TRY IT
Copy exactly, and only, the lines from the line containing "c.cr2Rxneie, c.cr2Errie, c.cr2Ssoe].Nodup)" through the last line of the records below, both included.

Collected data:
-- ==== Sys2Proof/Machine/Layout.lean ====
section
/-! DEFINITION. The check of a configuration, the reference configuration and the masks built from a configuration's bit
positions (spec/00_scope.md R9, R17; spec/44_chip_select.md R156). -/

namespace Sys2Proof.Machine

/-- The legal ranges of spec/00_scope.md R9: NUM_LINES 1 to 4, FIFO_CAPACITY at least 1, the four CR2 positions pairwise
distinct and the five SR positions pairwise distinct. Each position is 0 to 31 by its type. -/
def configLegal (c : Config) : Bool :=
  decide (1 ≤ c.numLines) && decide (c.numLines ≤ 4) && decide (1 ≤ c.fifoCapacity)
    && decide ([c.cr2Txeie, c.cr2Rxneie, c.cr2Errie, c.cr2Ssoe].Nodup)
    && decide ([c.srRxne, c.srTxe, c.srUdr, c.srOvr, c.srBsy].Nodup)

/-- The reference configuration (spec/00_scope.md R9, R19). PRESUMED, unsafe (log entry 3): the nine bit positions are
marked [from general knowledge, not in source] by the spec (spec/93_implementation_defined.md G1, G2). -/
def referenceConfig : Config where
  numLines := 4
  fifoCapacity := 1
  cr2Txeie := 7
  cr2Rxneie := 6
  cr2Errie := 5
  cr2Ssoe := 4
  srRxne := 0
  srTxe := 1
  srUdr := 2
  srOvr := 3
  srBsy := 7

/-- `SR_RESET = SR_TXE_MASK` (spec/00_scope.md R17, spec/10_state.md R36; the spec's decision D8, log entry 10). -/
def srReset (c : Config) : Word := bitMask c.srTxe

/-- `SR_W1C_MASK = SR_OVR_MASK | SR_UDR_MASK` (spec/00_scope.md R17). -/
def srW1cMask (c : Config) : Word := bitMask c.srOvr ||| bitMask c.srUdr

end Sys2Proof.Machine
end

EXERCISE ANSWER
    && decide ([c.cr2Txeie, c.cr2Rxneie, c.cr2Errie, c.cr2Ssoe].Nodup)
    && decide ([c.srRxne, c.srTxe, c.srUdr, c.srOvr, c.srBsy].Nodup)

/-- The reference configuration (spec/00_scope.md R9, R19). PRESUMED, unsafe (log entry 3): the nine bit positions are
marked [from general knowledge, not in source] by the spec (spec/93_implementation_defined.md G1, G2). -/
def referenceConfig : Config where
  numLines := 4
  fifoCapacity := 1
  cr2Txeie := 7
  cr2Rxneie := 6
  cr2Errie := 5
  cr2Ssoe := 4
  srRxne := 0
  srTxe := 1
  srUdr := 2
  srOvr := 3
  srBsy := 7

/-- `SR_RESET = SR_TXE_MASK` (spec/00_scope.md R17, spec/10_state.md R36; the spec's decision D8, log entry 10). -/
def srReset (c : Config) : Word := bitMask c.srTxe

/-- `SR_W1C_MASK = SR_OVR_MASK | SR_UDR_MASK` (spec/00_scope.md R17). -/
def srW1cMask (c : Config) : Word := bitMask c.srOvr ||| bitMask c.srUdr

end Sys2Proof.Machine
end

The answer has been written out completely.